• _Task instructions_: Give back only the lines in the records below from the one with "let r := multiply" to the one with "f zd desc.toNat", both inclusive, word for word.

• _Supplied entries_:

----------------

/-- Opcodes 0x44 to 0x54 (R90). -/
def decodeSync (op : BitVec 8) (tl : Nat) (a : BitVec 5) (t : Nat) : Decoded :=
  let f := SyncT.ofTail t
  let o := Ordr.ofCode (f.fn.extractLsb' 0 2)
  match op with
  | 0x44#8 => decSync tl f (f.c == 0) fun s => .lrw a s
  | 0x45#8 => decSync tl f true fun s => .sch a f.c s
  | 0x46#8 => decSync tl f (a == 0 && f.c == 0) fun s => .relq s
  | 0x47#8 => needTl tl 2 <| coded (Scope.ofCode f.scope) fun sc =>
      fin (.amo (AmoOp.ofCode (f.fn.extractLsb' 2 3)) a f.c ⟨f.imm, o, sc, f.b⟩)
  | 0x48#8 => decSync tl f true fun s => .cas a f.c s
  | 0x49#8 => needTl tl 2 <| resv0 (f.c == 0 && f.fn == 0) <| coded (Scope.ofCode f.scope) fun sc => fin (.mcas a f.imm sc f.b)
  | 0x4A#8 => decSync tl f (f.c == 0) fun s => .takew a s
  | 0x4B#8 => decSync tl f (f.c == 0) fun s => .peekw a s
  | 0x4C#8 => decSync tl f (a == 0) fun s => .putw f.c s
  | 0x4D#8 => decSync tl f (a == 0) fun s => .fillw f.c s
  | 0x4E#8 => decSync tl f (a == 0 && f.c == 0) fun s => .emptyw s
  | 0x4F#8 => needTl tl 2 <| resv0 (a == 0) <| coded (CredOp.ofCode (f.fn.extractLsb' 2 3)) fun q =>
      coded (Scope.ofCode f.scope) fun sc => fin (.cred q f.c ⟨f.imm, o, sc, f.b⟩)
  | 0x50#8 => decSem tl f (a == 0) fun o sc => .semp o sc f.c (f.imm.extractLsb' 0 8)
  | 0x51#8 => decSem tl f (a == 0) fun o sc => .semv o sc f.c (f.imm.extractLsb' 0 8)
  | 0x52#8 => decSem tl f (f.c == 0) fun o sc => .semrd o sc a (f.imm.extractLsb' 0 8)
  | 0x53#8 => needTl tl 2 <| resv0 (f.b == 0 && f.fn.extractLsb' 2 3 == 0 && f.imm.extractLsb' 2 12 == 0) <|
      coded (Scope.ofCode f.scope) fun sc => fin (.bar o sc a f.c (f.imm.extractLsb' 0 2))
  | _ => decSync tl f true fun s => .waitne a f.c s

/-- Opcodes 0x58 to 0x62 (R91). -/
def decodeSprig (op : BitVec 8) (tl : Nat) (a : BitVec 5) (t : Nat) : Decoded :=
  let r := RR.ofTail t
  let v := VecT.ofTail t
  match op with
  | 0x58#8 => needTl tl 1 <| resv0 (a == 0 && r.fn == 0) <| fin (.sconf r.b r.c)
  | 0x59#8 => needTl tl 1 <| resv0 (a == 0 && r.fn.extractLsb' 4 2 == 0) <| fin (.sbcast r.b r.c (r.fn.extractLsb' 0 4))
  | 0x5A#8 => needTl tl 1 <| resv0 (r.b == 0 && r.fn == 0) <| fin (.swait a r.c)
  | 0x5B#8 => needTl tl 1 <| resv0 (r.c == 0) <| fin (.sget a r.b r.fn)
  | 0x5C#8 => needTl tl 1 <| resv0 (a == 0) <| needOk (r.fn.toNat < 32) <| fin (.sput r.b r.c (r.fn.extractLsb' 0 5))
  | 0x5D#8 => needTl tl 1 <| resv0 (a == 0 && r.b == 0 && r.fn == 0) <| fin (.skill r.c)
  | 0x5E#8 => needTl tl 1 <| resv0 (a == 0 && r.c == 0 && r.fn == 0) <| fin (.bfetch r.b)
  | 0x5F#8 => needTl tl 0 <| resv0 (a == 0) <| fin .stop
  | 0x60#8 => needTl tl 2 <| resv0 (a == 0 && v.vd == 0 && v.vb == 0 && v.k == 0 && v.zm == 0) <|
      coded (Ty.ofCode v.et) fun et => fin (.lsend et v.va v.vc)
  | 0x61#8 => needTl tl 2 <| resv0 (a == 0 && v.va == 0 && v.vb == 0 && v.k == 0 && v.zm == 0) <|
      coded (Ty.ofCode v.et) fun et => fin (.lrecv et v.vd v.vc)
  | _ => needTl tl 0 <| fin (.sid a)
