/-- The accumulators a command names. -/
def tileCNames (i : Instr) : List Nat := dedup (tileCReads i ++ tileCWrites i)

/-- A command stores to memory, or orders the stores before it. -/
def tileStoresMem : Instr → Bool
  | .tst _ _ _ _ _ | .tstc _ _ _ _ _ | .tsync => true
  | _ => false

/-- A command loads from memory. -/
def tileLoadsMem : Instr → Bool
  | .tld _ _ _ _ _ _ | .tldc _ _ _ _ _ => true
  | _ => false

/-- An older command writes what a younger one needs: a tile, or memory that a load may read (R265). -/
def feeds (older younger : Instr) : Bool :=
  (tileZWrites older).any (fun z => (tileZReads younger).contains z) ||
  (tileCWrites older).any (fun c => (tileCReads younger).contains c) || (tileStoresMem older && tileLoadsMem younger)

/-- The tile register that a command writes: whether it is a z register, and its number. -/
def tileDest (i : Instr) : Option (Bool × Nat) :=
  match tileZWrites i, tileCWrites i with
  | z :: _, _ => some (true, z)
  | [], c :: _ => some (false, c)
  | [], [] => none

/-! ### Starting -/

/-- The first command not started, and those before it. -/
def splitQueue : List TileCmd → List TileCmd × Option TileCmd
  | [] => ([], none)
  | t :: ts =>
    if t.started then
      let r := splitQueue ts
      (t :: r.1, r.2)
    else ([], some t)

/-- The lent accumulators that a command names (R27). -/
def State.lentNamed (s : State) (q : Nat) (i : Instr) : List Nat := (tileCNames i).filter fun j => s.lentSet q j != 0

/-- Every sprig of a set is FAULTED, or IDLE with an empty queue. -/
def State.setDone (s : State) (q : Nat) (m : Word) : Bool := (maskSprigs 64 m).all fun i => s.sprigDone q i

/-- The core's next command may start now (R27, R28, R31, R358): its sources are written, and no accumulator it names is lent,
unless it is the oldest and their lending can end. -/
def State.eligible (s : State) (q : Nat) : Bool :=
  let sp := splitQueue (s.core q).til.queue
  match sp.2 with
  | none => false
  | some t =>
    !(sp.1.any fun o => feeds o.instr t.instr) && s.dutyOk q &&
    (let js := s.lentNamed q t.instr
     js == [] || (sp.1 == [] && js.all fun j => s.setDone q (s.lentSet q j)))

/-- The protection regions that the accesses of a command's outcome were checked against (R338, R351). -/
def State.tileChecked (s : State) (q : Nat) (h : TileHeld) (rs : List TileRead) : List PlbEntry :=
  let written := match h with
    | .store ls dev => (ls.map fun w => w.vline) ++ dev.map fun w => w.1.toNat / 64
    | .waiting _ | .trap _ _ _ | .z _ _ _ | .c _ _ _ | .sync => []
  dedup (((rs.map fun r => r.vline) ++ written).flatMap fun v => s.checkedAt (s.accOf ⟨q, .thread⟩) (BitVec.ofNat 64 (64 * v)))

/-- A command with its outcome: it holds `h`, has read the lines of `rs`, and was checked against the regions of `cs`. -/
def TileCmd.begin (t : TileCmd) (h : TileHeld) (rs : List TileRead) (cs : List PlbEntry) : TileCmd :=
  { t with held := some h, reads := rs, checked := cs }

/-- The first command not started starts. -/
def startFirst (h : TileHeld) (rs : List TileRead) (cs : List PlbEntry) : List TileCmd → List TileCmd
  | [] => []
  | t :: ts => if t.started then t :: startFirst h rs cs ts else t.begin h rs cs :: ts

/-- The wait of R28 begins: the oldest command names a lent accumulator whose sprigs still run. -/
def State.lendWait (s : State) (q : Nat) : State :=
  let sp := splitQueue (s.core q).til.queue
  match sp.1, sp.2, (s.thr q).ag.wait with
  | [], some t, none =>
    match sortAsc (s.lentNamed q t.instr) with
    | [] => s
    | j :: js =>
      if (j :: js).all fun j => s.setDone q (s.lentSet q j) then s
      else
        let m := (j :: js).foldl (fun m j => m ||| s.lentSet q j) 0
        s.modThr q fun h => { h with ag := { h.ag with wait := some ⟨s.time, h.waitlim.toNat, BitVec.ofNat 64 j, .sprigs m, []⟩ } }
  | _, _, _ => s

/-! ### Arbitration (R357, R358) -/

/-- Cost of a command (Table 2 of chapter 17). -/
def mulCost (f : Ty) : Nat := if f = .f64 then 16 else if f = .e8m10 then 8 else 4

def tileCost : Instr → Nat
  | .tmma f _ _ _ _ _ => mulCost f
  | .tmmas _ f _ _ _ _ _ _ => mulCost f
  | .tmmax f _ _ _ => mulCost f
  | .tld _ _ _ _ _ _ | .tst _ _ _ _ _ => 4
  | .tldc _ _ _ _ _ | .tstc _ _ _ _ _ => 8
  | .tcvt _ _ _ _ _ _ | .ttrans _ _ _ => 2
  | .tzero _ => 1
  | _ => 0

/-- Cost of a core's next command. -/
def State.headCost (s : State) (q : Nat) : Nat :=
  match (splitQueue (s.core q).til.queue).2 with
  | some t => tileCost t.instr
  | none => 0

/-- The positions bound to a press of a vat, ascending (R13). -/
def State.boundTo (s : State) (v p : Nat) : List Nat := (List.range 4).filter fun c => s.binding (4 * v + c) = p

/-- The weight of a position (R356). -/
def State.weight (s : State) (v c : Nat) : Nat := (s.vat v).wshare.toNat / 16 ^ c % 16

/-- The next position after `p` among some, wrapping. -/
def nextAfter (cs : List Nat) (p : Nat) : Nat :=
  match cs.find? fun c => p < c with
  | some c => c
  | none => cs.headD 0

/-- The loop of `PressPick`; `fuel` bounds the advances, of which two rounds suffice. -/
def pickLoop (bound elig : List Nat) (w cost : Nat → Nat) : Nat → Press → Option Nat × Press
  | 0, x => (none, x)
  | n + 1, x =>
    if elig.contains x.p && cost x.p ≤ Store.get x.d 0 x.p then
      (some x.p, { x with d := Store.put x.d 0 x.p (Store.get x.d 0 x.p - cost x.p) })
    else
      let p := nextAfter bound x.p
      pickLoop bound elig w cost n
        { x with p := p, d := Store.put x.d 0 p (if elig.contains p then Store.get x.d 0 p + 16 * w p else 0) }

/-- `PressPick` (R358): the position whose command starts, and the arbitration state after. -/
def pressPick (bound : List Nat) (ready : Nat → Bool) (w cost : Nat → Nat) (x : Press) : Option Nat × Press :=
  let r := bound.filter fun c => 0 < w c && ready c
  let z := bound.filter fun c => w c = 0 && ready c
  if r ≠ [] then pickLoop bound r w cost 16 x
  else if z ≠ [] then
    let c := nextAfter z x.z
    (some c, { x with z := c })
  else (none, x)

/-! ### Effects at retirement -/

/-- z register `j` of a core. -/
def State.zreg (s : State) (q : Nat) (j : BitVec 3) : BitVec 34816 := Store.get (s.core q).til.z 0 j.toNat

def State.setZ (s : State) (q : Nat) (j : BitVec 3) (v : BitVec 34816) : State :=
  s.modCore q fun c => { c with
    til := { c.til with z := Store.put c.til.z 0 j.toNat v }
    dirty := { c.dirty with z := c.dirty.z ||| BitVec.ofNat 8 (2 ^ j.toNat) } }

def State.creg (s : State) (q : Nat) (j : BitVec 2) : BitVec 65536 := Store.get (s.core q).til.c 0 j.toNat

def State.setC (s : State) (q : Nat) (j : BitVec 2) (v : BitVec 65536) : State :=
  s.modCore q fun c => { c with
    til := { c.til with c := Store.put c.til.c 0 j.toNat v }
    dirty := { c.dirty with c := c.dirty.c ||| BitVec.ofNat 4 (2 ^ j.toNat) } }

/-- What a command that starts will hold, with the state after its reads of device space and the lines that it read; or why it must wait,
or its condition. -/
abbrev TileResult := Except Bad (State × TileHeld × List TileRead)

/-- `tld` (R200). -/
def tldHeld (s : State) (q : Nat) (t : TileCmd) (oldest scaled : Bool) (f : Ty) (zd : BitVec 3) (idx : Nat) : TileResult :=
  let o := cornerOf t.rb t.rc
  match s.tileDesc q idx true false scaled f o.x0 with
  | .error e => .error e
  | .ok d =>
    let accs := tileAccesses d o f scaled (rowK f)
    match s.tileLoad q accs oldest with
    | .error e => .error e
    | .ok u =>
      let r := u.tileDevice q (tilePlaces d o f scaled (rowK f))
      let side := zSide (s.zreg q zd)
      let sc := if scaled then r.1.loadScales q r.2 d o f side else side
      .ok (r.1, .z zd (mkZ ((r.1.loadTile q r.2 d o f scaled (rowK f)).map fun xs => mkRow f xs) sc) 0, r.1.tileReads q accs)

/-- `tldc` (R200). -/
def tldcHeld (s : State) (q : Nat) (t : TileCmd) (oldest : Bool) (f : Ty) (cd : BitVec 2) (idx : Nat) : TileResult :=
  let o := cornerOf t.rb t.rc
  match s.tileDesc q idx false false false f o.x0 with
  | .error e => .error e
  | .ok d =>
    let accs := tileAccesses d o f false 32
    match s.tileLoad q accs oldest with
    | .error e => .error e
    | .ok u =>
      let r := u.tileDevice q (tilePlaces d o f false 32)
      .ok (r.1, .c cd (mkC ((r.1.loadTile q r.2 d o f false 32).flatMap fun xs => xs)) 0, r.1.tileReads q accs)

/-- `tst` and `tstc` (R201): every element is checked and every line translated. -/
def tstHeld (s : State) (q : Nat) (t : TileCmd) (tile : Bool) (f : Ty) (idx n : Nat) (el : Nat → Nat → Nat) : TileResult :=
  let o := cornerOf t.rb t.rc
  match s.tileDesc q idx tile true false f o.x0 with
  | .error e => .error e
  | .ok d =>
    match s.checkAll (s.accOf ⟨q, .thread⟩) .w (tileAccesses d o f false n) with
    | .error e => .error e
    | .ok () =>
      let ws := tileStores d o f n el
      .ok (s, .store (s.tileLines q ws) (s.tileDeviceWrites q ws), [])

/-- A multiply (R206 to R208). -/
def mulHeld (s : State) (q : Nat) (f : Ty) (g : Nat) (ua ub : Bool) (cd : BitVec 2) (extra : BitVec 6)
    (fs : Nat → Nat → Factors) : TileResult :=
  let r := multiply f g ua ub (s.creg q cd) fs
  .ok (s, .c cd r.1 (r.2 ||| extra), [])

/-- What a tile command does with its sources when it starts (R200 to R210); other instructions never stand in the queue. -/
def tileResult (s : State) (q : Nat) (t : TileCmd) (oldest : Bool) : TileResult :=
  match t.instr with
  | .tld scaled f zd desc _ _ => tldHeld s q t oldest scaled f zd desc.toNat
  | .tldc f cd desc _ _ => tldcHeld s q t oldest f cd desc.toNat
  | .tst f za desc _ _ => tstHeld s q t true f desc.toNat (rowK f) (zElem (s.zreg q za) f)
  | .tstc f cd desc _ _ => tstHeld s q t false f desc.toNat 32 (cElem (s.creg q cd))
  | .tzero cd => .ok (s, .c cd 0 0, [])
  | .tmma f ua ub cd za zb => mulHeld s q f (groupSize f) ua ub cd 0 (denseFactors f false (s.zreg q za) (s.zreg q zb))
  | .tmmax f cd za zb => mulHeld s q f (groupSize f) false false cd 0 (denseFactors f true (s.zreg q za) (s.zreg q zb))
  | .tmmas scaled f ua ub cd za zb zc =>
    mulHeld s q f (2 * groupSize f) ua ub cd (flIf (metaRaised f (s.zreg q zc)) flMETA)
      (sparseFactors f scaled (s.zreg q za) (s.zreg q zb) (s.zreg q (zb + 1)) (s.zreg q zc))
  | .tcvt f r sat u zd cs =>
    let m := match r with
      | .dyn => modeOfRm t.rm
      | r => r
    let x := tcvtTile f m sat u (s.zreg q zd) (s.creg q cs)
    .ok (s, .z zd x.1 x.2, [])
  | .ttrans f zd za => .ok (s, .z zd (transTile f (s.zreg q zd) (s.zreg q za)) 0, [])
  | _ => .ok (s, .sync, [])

----------------

• _Written answer_:
  let r := multiply f g ua ub (s.creg q cd) fs
  .ok (s, .c cd r.1 (r.2 ||| extra), [])

/-- What a tile command does with its sources when it starts (R200 to R210); other instructions never stand in the queue. -/
def tileResult (s : State) (q : Nat) (t : TileCmd) (oldest : Bool) : TileResult :=
  match t.instr with
  | .tld scaled f zd desc _ _ => tldHeld s q t oldest scaled f zd desc.toNat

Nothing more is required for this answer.